"""
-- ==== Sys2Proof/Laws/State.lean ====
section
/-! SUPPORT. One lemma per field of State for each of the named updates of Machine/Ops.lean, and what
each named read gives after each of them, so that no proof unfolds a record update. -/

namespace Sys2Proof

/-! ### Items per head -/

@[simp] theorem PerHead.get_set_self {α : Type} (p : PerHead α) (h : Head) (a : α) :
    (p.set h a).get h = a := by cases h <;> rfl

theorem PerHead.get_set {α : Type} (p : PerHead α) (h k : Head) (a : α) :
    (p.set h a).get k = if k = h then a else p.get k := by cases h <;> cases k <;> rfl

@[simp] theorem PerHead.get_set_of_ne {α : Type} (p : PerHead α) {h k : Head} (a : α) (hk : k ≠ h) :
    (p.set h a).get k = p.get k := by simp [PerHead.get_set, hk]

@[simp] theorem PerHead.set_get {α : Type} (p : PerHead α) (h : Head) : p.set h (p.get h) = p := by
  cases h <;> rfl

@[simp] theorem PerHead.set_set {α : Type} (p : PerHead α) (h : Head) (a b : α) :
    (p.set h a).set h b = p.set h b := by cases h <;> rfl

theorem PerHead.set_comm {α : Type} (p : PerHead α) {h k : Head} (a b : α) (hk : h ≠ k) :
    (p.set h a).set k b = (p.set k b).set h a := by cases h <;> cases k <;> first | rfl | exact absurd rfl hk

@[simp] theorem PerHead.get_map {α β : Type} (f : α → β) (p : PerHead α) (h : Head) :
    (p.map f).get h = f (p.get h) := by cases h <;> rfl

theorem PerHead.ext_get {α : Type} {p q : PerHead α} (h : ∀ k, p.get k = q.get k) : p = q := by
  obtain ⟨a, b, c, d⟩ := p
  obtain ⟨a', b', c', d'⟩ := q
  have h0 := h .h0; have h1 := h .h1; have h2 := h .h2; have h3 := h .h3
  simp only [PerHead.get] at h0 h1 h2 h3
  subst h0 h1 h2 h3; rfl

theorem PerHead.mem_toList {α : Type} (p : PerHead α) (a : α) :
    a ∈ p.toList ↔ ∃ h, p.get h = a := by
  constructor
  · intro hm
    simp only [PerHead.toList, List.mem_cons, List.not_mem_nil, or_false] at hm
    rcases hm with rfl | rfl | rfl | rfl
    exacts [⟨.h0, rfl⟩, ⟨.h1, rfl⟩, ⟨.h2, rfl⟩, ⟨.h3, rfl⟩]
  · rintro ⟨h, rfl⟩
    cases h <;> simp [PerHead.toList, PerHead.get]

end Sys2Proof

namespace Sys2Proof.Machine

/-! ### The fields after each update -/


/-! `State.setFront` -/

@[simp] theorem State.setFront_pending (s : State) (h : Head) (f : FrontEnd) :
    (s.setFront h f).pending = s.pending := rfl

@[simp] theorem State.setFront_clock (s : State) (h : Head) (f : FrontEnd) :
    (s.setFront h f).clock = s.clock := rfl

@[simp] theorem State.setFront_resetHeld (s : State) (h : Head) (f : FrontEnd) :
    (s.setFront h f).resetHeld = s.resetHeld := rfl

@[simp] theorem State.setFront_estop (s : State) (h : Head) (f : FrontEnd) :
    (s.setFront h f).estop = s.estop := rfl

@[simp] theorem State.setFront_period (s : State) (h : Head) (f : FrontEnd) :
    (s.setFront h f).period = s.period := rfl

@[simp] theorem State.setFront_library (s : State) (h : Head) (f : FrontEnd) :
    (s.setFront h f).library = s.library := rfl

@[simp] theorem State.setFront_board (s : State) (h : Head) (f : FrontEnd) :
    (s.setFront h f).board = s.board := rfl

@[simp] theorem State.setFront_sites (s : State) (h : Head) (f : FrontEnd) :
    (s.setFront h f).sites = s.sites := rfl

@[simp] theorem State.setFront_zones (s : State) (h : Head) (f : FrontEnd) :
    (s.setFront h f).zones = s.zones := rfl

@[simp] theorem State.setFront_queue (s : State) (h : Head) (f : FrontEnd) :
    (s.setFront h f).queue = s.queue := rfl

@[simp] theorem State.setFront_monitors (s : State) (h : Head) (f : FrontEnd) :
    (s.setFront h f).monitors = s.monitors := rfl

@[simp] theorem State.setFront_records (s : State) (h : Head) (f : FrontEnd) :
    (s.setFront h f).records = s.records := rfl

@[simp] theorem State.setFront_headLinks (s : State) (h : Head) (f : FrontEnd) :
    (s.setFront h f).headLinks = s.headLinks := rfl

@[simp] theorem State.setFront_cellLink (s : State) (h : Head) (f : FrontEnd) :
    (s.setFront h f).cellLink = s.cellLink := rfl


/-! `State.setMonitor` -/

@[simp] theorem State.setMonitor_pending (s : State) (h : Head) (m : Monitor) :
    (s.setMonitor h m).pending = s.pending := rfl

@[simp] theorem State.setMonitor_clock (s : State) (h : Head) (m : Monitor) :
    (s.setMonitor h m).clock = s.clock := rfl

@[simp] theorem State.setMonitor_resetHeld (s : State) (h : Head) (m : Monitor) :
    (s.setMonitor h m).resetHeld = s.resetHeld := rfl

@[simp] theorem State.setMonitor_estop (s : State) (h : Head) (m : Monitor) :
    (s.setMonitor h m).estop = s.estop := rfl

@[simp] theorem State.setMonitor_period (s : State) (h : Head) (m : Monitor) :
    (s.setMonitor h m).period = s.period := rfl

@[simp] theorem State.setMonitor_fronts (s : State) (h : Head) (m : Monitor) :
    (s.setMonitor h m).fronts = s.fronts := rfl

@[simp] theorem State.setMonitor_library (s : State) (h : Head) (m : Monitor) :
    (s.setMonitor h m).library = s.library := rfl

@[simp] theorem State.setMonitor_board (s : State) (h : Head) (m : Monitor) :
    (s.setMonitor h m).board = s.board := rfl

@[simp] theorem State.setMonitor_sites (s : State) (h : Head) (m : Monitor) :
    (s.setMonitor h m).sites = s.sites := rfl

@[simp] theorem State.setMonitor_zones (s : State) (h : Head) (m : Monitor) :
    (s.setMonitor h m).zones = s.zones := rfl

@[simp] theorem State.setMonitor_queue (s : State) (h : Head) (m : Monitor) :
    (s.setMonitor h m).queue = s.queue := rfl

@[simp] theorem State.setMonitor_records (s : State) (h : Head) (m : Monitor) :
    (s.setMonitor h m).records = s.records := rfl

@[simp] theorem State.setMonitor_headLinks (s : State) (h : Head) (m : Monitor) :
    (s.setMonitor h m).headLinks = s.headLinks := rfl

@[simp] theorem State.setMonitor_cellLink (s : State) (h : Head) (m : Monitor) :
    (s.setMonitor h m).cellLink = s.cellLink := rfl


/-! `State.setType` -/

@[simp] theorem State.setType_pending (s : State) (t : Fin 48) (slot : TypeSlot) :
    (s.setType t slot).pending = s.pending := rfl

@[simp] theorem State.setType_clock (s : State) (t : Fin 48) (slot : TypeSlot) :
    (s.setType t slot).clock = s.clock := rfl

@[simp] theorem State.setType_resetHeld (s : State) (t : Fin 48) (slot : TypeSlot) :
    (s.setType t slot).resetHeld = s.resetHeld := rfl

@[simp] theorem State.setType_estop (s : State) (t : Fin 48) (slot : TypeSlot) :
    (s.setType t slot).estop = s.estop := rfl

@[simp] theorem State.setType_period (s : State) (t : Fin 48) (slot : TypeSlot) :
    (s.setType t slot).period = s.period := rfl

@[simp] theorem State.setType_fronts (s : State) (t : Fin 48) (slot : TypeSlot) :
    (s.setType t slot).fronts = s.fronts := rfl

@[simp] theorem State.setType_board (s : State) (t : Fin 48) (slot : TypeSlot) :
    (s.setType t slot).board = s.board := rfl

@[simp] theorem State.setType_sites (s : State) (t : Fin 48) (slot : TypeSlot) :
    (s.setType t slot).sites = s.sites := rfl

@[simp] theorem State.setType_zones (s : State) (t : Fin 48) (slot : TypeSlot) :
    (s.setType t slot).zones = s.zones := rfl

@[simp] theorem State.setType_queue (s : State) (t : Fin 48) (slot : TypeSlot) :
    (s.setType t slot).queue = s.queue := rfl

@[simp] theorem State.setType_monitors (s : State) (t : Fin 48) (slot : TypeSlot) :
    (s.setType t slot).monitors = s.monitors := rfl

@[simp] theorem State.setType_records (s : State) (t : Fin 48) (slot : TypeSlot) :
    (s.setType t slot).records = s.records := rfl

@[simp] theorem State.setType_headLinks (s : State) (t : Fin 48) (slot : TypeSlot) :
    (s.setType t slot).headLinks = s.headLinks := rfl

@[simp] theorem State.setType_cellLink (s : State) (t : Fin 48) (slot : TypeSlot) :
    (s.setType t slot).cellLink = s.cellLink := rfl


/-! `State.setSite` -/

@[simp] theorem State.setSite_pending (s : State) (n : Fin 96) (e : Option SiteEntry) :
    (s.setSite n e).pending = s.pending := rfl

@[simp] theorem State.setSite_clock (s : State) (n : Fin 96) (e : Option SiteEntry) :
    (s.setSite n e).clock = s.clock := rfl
"""
- What you will do: Begin with the line that has "(s.setFront h f).clock = s.clock := rfl" in the listing above and end after the line that has "(s.setFront h f).zones = s.zones := rfl"; output those lines exactly.

- Solution for this exercise:
    (s.setFront h f).clock = s.clock := rfl

@[simp] theorem State.setFront_resetHeld (s : State) (h : Head) (f : FrontEnd) :
    (s.setFront h f).resetHeld = s.resetHeld := rfl

@[simp] theorem State.setFront_estop (s : State) (h : Head) (f : FrontEnd) :
    (s.setFront h f).estop = s.estop := rfl

@[simp] theorem State.setFront_period (s : State) (h : Head) (f : FrontEnd) :
    (s.setFront h f).period = s.period := rfl

@[simp] theorem State.setFront_library (s : State) (h : Head) (f : FrontEnd) :
    (s.setFront h f).library = s.library := rfl

@[simp] theorem State.setFront_board (s : State) (h : Head) (f : FrontEnd) :
    (s.setFront h f).board = s.board := rfl

@[simp] theorem State.setFront_sites (s : State) (h : Head) (f : FrontEnd) :
    (s.setFront h f).sites = s.sites := rfl

@[simp] theorem State.setFront_zones (s : State) (h : Head) (f : FrontEnd) :
    (s.setFront h f).zones = s.zones := rfl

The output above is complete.